- [Data]
/-- The registers of one MEM instance (R133 to R136). -/
structure MemStack where
  sref : Nat := 0
  trained : Bool := false
  up : BitVec 32 := 0
  compressed : Nat := 0
  plain : Nat := 0
  merges : Nat := 0
  coalesced : Nat := 0
  mergeRetries : Nat := 0
  mergeFaults : Nat := 0
  reassigned : Nat := 0
deriving DecidableEq, Repr, Inhabited

/-- Who holds a line (Table 4.4, R148, R158, R178): a read from the stack, its retry, a repair, a mirror write, a raw read, a command that
compares or sweeps it. -/
inductive Hold where
  | stackRead
  | retry
  | repair
  | mirror
  | inspect
  | cmd (q n : Nat)
deriving DecidableEq, Repr, Inhabited

/-- A read issued to the stack, with the request it serves and, after a mismatch, the checks found first of the lines that were read (R147, R152). -/
structure StackRead where
  line : Nat
  req : Option Req
  found : Option (List (Nat × BitVec 32))
deriving DecidableEq, Repr, Inhabited

/-- A move record of a Carousel (R356, R357): first page, pages, the new attributes and the old ones of each page, the pointer P as a
line of the store, the command that moves the pages, none for pages left split (R360), the form that the move gives to a line that
nothing has written (log 2), and whether the pair has broken meanwhile (R359). -/
structure MoveRec where
  page : Nat
  pages : Nat
  attr : PageAttr
  old : List PageAttr
  ptr : Nat
  runner : Option (Nat × Nat)
  form : Line
  broke : Bool
deriving DecidableEq, Repr, Inhabited

/-- The store and its Carousels. `lines` lists the lines that differ from what their page gives an unlisted one: the form in which the last
TIER_MOVE of the page left the lines that nothing had written, under the page in `blank`. `stamp` is the last place given in the orders of
service and of acceptance (R111, R206). -/
structure Mem where
  lines : Tab Line := []
  blank : Tab Line := []
  attrs : Tab PageAttr := []
  channels : Tab MemStack := []
  holds : Tab Hold := []
  reads : List StackRead := []
  parked : List Parked := []
  moves : List MoveRec := []
  stamp : Nat := 0
deriving DecidableEq, Repr, Inhabited

/-- The lines of a page of 512 MiB. -/
def pageLines : Nat := 2 ^ 23

/-- What an unlisted line reads as: zeros with a right CHECK, SEQ 0 and state I, in the form of its page, or, below the pointer of a
move, in the one that the move gives (R357, log 2). -/
def Memory.blank (m : Mem) (l : Nat) : Line :=
  match m.moves.find? fun r => r.page ≤ l / pageLines && l / pageLines < r.page + r.pages && l < r.ptr with
  | some r => r.form
  | none => Tab.get {} m.blank (l / pageLines)

/-- The canonical form of the store: line numbers rise, and no line is listed that reads as an unlisted one does (log 2). -/
def Memory.wf (m : Mem) : Bool := Tab.wf m.lines && Tab.lean (Memory.blank m) m.lines

/-! ### Integrity and mirroring (05) -/

/-- A retry-log entry (Table 5.4). -/
structure LogEntry where
  stored : BitVec 32
  found : BitVec 32
  valid : Bool
  part : Nat
  location : Nat
  channel : Nat
  outcome : Nat
  seq : Nat
  addr : Word
  time : Nat
deriving DecidableEq, Repr, Inhabited

/-- The pair states of Table 5.7. -/
inductive Pair where
  | none | inStep | broken | resyncing | promoted
deriving DecidableEq, Repr, Inhabited

/-- INTEG_MIRROR_STATE of a group (Table 5.21), with the other side of the pair, its node and its group, and the command whose
resync holds the group (R161). -/
structure Mirror where
  state : Pair := .none
  partner : Bool := false
  highWater : Nat := 0
  node : Nat := 0
  group : Nat := 0
  resync : Option (Nat × Nat) := none
deriving DecidableEq, Repr, Inhabited

/-- What a mirror packet of the home is for. -/
inductive MirrorKind where
  | write | metadata | repair | compare | sweep | open | reopen | inspect
deriving DecidableEq, Repr, Inhabited

/-- A mirror packet of the home that awaits its answer (R157, R159), with the requests it completes and the access of a command
it is; `sent` is false while it waits for an earlier packet of its line (R158) or for a mirror Ticket of its link (R386); `again` is the first failed
comparison of its answer's check (R392), `found` the check found first of the line that it repairs (R152). -/
structure MirrorOp where
  tag : Nat
  link : Nat
  group : Nat
  kind : MirrorKind
  lines : List Nat
  sentAt : Nat
  reqs : List Req
  status : Status
  cmd : Option (Nat × Nat × Nat)
  pkt : Packet
  again : Option PathCheck
  found : BitVec 32
  sent : Bool
deriving DecidableEq, Repr, Inhabited

/-- The INTEG block. -/
structure Integ where
  log : Tab LogEntry := []
  next : Nat := 0
  overwritten : Nat := 0
  transient : Nat := 0
  lasting : Nat := 0
  repaired : Nat := 0
  poisoned : Nat := 0
  pathRetried : Nat := 0
  pathFailed : Nat := 0
  inspBusy : Bool := false
  inspResult : Nat := 0
  inspLine : Nat := 0
  inspPartner : Bool := false
  inspMeta : Word := 0
  inspData : LineData := 0
  mirrors : Tab Mirror := []
  ops : List MirrorOp := []
deriving DecidableEq, Repr, Inhabited

/-! ### Coherence (06) -/

/-- The requests of Table 6.3 that open a transaction. -/
inductive Coh where
  | shared | own | upgrade | ncRead | ncWrite
deriving DecidableEq, Repr, Inhabited

/-- A directory state with an exact sharer vector or a device mask (R184). -/
inductive Dir where
  | i
  | s (sharers : Nat)
  | o (owner : Nat)
deriving DecidableEq, Repr, Inhabited

/-- A directory-cache entry (06 "Directory states"); `masked` holds the devices whose sharers are known by device mask only (R185, R197). -/
structure DirEnt where
  line : Nat
  dir : Dir
  masked : Nat
  pinned : Bool
  used : Nat
deriving DecidableEq, Repr, Inhabited

/-- A probe that awaits its answer: the agents it stands for, the member that answers for them, when it left, and whether the
member has answered for some of them (R198). -/
structure Probe where
  agents : List Nat
  member : Nat
  sentAt : Nat
  answered : Bool
deriving DecidableEq, Repr, Inhabited

/-- A requester that met RETRY (R195): an agent, or another requester by its origin, its node and its tag. -/
inductive Waiter where
  | agent (a : Nat)
  | other (o : Origin) (node tag : Nat)
deriving DecidableEq, Repr, Inhabited

/-- An open transaction (R187, R193): `data` is the line as an owner or a sharer sent it to the home; `grant` is what the home granted, kept until
COMPLETE (R145); `sent` says that a probed agent sends the data to the requester itself (R192), `dead` that the line's owner is lost, or its data failed twice on the
way, so that the request ends with POISONED (R146, R199); `served` says that every probe is
answered, `completed` that the requester's COMPLETE has come, or that a non-coherent request has been applied or has been sent its
data. -/
structure Txn where
  slice : Nat
  idx : Nat
  line : Nat
  coh : Coh
  agent : Option Nat
  req : Req
  probes : List Probe
  granted : Option Nat
  after : Dir
  owner : Option Nat
  data : Option LineData
  grant : Option Packet
  sent : Bool
  dead : Bool
  gone : Bool
  served : Bool
  completed : Bool
  waiters : List Waiter
deriving DecidableEq, Repr, Inhabited

/-- A reservation of a line for its first waiter (R195). -/
structure Reserve where
  line : Nat
  waiter : Waiter
  until_ : Nat
  rest : List Waiter
deriving DecidableEq, Repr, Inhabited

- [Goal of the exercise]
Everything above from the line containing "def Memory.wf (m" through the line containing "the first failed" must be copied exactly. Nothing outside that range belongs in the answer.

- [Answer area]
def Memory.wf (m : Mem) : Bool := Tab.wf m.lines && Tab.lean (Memory.blank m) m.lines

/-! ### Integrity and mirroring (05) -/

/-- A retry-log entry (Table 5.4). -/
structure LogEntry where
  stored : BitVec 32
  found : BitVec 32
  valid : Bool
  part : Nat
  location : Nat
  channel : Nat
  outcome : Nat
  seq : Nat
  addr : Word
  time : Nat
deriving DecidableEq, Repr, Inhabited

/-- The pair states of Table 5.7. -/
inductive Pair where
  | none | inStep | broken | resyncing | promoted
deriving DecidableEq, Repr, Inhabited

/-- INTEG_MIRROR_STATE of a group (Table 5.21), with the other side of the pair, its node and its group, and the command whose
resync holds the group (R161). -/
structure Mirror where
  state : Pair := .none
  partner : Bool := false
  highWater : Nat := 0
  node : Nat := 0
  group : Nat := 0
  resync : Option (Nat × Nat) := none
deriving DecidableEq, Repr, Inhabited

/-- What a mirror packet of the home is for. -/
inductive MirrorKind where
  | write | metadata | repair | compare | sweep | open | reopen | inspect
deriving DecidableEq, Repr, Inhabited

/-- A mirror packet of the home that awaits its answer (R157, R159), with the requests it completes and the access of a command
it is; `sent` is false while it waits for an earlier packet of its line (R158) or for a mirror Ticket of its link (R386); `again` is the first failed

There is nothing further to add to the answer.